* _PROBLEM_: Copy out exactly the lines below that run from the one holding "have gap : f.gap p u = 2 ^ sh * s := by" to the one holding "generalize n *", keeping both of those lines and no others.

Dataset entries

□ □ □ □ □ □ □

section
variable {f : Fmt} (sound : f.Sound) {n p : Nat} {e u : Int} (nonzero : n ≠ 0) (has : Mag.Has { n := n, e := e } p u) (hu : u ≤ f.qmin)
include sound nonzero has hu

/-- A magnitude exceeds a format where it lies beyond its largest value. -/
theorem Fmt.exceeds_iff : f.exceeds { n := n, e := e } = true ↔ f.top u < p := by
  obtain ⟨beyond, within⟩ := Fmt.round_away sound hu (has.pos nonzero) false (mode := 2) (.inl ⟨rfl, rfl⟩)
  unfold Fmt.exceeds
  rw [has.round_eq nonzero (.inl rfl), bne_iff_ne]
  constructor
  · intro overflow
    by_contra inside
    obtain ⟨-, -, -, flags⟩ := within (Nat.le_of_not_lt inside)
    rw [flags] at overflow
    unfold Fmt.flags at overflow
    split_ifs at overflow <;> exact overflow (by decide)
  · intro h
    rw [beyond h]
    exact show (fOF ||| fNX) &&& fOF ≠ 0 by decide

/-- Code 0 gives infinity beyond the largest value, and rounds to nearest else. -/
theorem Fmt.drain_even (neg : Bool) :
    (f.top u < p → f.drain 0 neg { n := n, e := e } = f.sign neg (f.inf.getD f.maxCode))
    ∧ (p ≤ f.top u → f.drain 0 neg { n := n, e := e } = f.sign neg (f.round 0 neg { n := n, e := e }).1) := by
  have exceeds := Fmt.exceeds_iff sound nonzero has hu
  unfold Fmt.drain
  refine ⟨fun h => if_pos ⟨rfl, exceeds.mpr h⟩, fun h => if_neg fun both => ?_⟩
  have := exceeds.mp both.2
  lia -abstractProof

end

theorem Fmt.drain_directed (f : Fmt) {rnd : Nat} (h : rnd ≠ 0) (neg : Bool) (x : Mag) : f.drain rnd neg x = f.sign neg (f.round rnd neg x).1 :=
  if_neg fun both => h both.1

/-- What stochastic rounding takes of a number: its floor code, and the remainder in the gap there, both in a unit as fine as they need. -/
theorem Fmt.stochastic_parts {f : Fmt} {n : Nat} {e u : Int} (nonzero : n ≠ 0) (hu : u ≤ f.qmin) (he : u ≤ e) :
    let q := max ((Nat.log2 n : Int) + e - f.F) f.qmin
    let sh := (q - e).toNat
    let s := 2 ^ (min e q - u).toNat
    let p := n * 2 ^ (e - u).toNat
    (q - f.qmin).toNat * 2 ^ f.F + n * 2 ^ (e - q).toNat / 2 ^ sh = f.floorCode p u ∧ f.gap p u = 2 ^ sh * s
    ∧ p % f.gap p u = n * 2 ^ (e - q).toNat % 2 ^ sh * s := by
  intro q sh s p
  have quantum : f.quantum p u = q := by
    unfold Fmt.quantum
    rw [log2_mul_two_pow nonzero]
    lia -abstractProof
  have whole : n * 2 ^ (e - q).toNat * s = p := by
    rw [Nat.mul_assoc, ← Nat.pow_add]
    congr 2
    lia -abstractProof
  have gap : f.gap p u = 2 ^ sh * s := by
    unfold Fmt.gap
    rw [quantum, ← Nat.pow_add]
    congr 1
    lia -abstractProof
  refine ⟨?_, gap, ?_⟩
  · unfold Fmt.floorCode
    rw [quantum, gap, ← whole, Nat.mul_div_mul_right _ _ (Nat.two_pow_pos _)]
  · rw [gap, ← whole, Nat.mul_mod_mul_right]

section
variable {f : Fmt} (sound : f.Sound) {n : Nat} {e u : Int} (nonzero : n ≠ 0) (hu : u ≤ f.qmin) (he : u ≤ e) (word : Nat) (neg : Bool)
include nonzero hu he

omit sound in
/-- Stochastic rounding (R240), in the floor code and the gap: an exact code stays, from the largest code on it is code 0's rounding, and
else the word decides between the floor code and the next. -/
theorem Fmt.stochastic_eq :
    let p := n * 2 ^ (e - u).toNat
    let k := f.floorCode p u
    let r := p % f.gap p u
    f.stochastic word neg n e = if r = 0 ∧ k ≤ f.maxCode then f.sign neg k
      else if f.maxCode ≤ k then f.drain 0 neg { n := n, e := e }
      else f.sign neg (if neg then (if word < (f.gap p u - r) * 2 ^ 32 / f.gap p u then k else k + 1)
        else (if word < r * 2 ^ 32 / f.gap p u then k + 1 else k)) := by
  intro p k r
  obtain ⟨code, gap, remainder⟩ := Fmt.stochastic_parts (f := f) nonzero hu he
  have unit : 0 < 2 ^ (min e (max ((Nat.log2 n : Int) + e - f.F) f.qmin) - u).toNat := Nat.two_pow_pos _
  unfold Fmt.stochastic
  dsimp only at code gap remainder ⊢
  change _ = k at code
  change r = _ at remainder
  change f.gap p u = _ at gap
  rw [code]
  generalize n * 2 ^ (e - max ((Nat.log2 n : Int) + e - f.F) f.qmin).toNat % 2 ^ (max ((Nat.log2 n : Int) + e - f.F) f.qmin - e).toNat = a at *
  generalize 2 ^ (max ((Nat.log2 n : Int) + e - f.F) f.qmin - e).toNat = g at *
  generalize 2 ^ (min e (max ((Nat.log2 n : Int) + e - f.F) f.qmin) - u).toNat = s at *
  have zero : r = 0 ↔ a = 0 := by
    rw [remainder, Nat.mul_eq_zero]
    lia -abstractProof
  have away : r * 2 ^ 32 / f.gap p u = a * 2 ^ 32 / g := by
    rw [gap, remainder, Nat.mul_right_comm, Nat.mul_div_mul_right _ _ unit]
  have toward : (f.gap p u - r) * 2 ^ 32 / f.gap p u = (g - a) * 2 ^ 32 / g := by
    rw [gap, remainder, ← Nat.sub_mul, Nat.mul_right_comm, Nat.mul_div_mul_right _ _ unit]
  rw [away, toward, if_congr (and_congr_left' zero) rfl rfl]
  cases neg
  · simp only [Bool.false_eq_true, if_false, decide_eq_true_eq, ge_iff_le]
  · by_cases below : word < (g - a) * 2 ^ 32 / g
    · simp only [if_true, below, decide_true, Bool.not_true, Bool.false_eq_true, if_false, ge_iff_le]
    · simp only [if_true, below, decide_false, Bool.not_false, if_false, ge_iff_le]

□ □ □ □ □ □ □

* _EXPECTED OUTPUT_:
  have gap : f.gap p u = 2 ^ sh * s := by
    unfold Fmt.gap
    rw [quantum, ← Nat.pow_add]
    congr 1
    lia -abstractProof
  refine ⟨?_, gap, ?_⟩
  · unfold Fmt.floorCode
    rw [quantum, gap, ← whole, Nat.mul_div_mul_right _ _ (Nat.two_pow_pos _)]
  · rw [gap, ← whole, Nat.mul_mod_mul_right]

section
variable {f : Fmt} (sound : f.Sound) {n : Nat} {e u : Int} (nonzero : n ≠ 0) (hu : u ≤ f.qmin) (he : u ≤ e) (word : Nat) (neg : Bool)
include nonzero hu he

omit sound in
/-- Stochastic rounding (R240), in the floor code and the gap: an exact code stays, from the largest code on it is code 0's rounding, and
else the word decides between the floor code and the next. -/
theorem Fmt.stochastic_eq :
    let p := n * 2 ^ (e - u).toNat
    let k := f.floorCode p u
    let r := p % f.gap p u
    f.stochastic word neg n e = if r = 0 ∧ k ≤ f.maxCode then f.sign neg k
      else if f.maxCode ≤ k then f.drain 0 neg { n := n, e := e }
      else f.sign neg (if neg then (if word < (f.gap p u - r) * 2 ^ 32 / f.gap p u then k else k + 1)
        else (if word < r * 2 ^ 32 / f.gap p u then k + 1 else k)) := by
  intro p k r
  obtain ⟨code, gap, remainder⟩ := Fmt.stochastic_parts (f := f) nonzero hu he
  have unit : 0 < 2 ^ (min e (max ((Nat.log2 n : Int) + e - f.F) f.qmin) - u).toNat := Nat.two_pow_pos _
  unfold Fmt.stochastic
  dsimp only at code gap remainder ⊢
  change _ = k at code
  change r = _ at remainder
  change f.gap p u = _ at gap
  rw [code]
  generalize n * 2 ^ (e - max ((Nat.log2 n : Int) + e - f.F) f.qmin).toNat % 2 ^ (max ((Nat.log2 n : Int) + e - f.F) f.qmin - e).toNat = a at *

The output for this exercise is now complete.